The Head of Government elected for the 2000–2006 term was Andrés Manuel López Obrador, elected with 39% of the popular vote in the same election that saw Vicente Fox of the PAN win the presidency. López Obrador was temporarily removed from office by the federal Congress on April 7, 2005 and was replaced, on an interim basis for a period of slightly over two weeks, by his secretary of government, Alejandro Encinas. See desafuero of AMLO.

All the Heads of the Federal District Department were members of the Institutional Revolutionary Party (PRI), and all the Heads of Government of the Federal District are from center-left parties or party coalitions.

List of governors of the Federal District's territory from 1824 to 1997

Governors of the Federal District (before the formal declaration) 

 Melchor Múzquiz January 9, 1824
 Manuel Gómez Pedraza March 3, 1824

Governors of the Federal District 

 Gen.
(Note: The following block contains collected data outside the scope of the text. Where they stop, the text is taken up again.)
@[simp] theorem State.onPer_rest (n : Nat) (f : Period → Period) :
    (s.onPer n f).regs = s.regs ∧ (s.onPer n f).act = s.act ∧ (s.onPer n f).mem = s.mem ∧
    (s.onPer n f).holes = s.holes ∧ (s.onPer n f).dmemA = s.dmemA ∧ (s.onPer n f).dmemB = s.dmemB ∧
    (s.onPer n f).now = s.now ∧ (s.onPer n f).draws = s.draws ∧ (s.onPer n f).grants = s.grants ∧
    (s.onPer n f).spi = s.spi ∧ (s.onPer n f).pwm = s.pwm ∧ (s.onPer n f).hb = s.hb ∧ (s.onPer n f).wcomp = s.wcomp ∧
    (s.onPer n f).inp = s.inp ∧ (s.onPer n f).conv = s.conv ∧ (s.onPer n f).pair = s.pair ∧ (s.onPer n f).cal = s.cal ∧
    (s.onPer n f).sdm = s.sdm ∧ (s.onPer n f).banksA = s.banksA ∧ (s.onPer n f).banksB = s.banksB ∧
    (s.onPer n f).serving = s.serving ∧ (s.onPer n f).ready = s.ready ∧ (s.onPer n f).red = s.red ∧
    (s.onPer n f).clock = s.clock ∧ (s.onPer n f).ptp = s.ptp ∧ (s.onPer n f).fw = s.fw ∧ (s.onPer n f).caps = s.caps ∧
    (s.onPer n f).chest = s.chest ∧ (s.onPer n f).streams = s.streams ∧ (s.onPer n f).trigs = s.trigs ∧
    (s.onPer n f).safe = s.safe ∧ (s.onPer n f).safeStn = s.safeStn ∧ (s.onPer n f).sin = s.sin ∧
    (s.onPer n f).sout = s.sout ∧ (s.onPer n f).pendSet = s.pendSet ∧ (s.onPer n f).readData = s.readData ∧
    (s.onPer n f).clk = s.clk ∧ (s.onPer n f).dev = s.dev ∧ (s.onPer n f).vioA = s.vioA ∧ (s.onPer n f).vioB = s.vioB ∧
    (s.onPer n f).ports = s.ports ∧ (s.onPer n f).shelfSeen = s.shelfSeen ∧ (s.onPer n f).shelfFresh = s.shelfFresh ∧
    (s.onPer n f).dmaCh = s.dmaCh ∧ (s.onPer n f).dma = s.dma ∧ (s.onPer n f).cvu = s.cvu ∧ (s.onPer n f).mbx = s.mbx ∧
    (s.onPer n f).otp = s.otp ∧ (s.onPer n f).flash = s.flash ∧ (s.onPer n f).trust = s.trust ∧
    (s.onPer n f).boot = s.boot ∧ (s.onPer n f).power = s.power ∧ (s.onPer n f).slkPort = s.slkPort ∧
    (s.onPer n f).slk = s.slk ∧ (s.onPer n f).sen = s.sen ∧ (s.onPer n f).pending = s.pending := by
  repeat' apply And.intro
  all_goals rfl

end Sys2Proof.Machine
end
Jose Maria Mendivil November 25, 1825
 Juan Manuel de Elizalde August 26, 1826
 Francisco Molinos del Campo: September 2, 1826
 Juan Manuel de Elizalde: October 2, 1826 (2nd time)
 José Ignacio Esteva January 1, 1828
 José María Tornel February 23, 1828
 José Ignacio Esteva December 3, 1828 (2nd time)
 Augustine of F. Lebrija January 30, 1830
 Miguel Cervantes February 20, 1830
 Francisco Fagoaga February 18, 1831
 Ignacio Martinez (Mexico): October 14, 1832
 José Joaquín de Herrera January 9, 1833
 Ignacio Martinez: October 14, 1832
 José Ignacio Esteva April 17, 1833 (3rd time)
 José María Tornel November 24, 1833 (2nd time)
 Ramon Rayon January 12, 1835
 José Gómez de la Cortina: October 13, 1835
 Manuel Fernández Madrid: October 15, 1836
 Francisco García Conde: October 26, 1836
 Luis G. Vieyra: March 9, 1837

Governors Mexico Department (Centralist Era) 

 Agustín Vicente Eguia December 30, 1837
 José María Icaza: September 20, 1838
 José Fernando de Peredo December 30, 1838
 Luis G. Vieyra January 8, 1839 (2nd Attempt)
 Miguel González Calderón January 11, 1840
 Luis G. Vieyra April 30, 1840 (3rd Attempt)
 José María Barrera March 16, 1841
 Luis G. Vieyra July 31, 1841 (4th Occasion)
 Francis O. Zarate: September 19, 1841
 Luis G. Vieyra: October 9, 1841 (5th Occasion)
 Valentín Canalizo March 10, 1843
 Manuel Rincon: October 3, 1843
 Ignacio Inclan December 3, 1843

Governors of the Federal District (Reinstatement) 

 Jose Guadalupe Covarrubias December 7, 1846
  Vicente Romero (Mexico): January 4, 1847
 Juan José Baz January 13, 1847
 Jose Ramon Malo February 17, 1847

City Council of Mexico (U.S. Invasion) 

 Manuel Reyes Veramendi: September 8, 1847
 Francisco Juarez Iriarte January 18, 1847
 John M. Flores y Teran March 6, 1848
 Jose Ramon Malo: November 5, 1848 (2nd time)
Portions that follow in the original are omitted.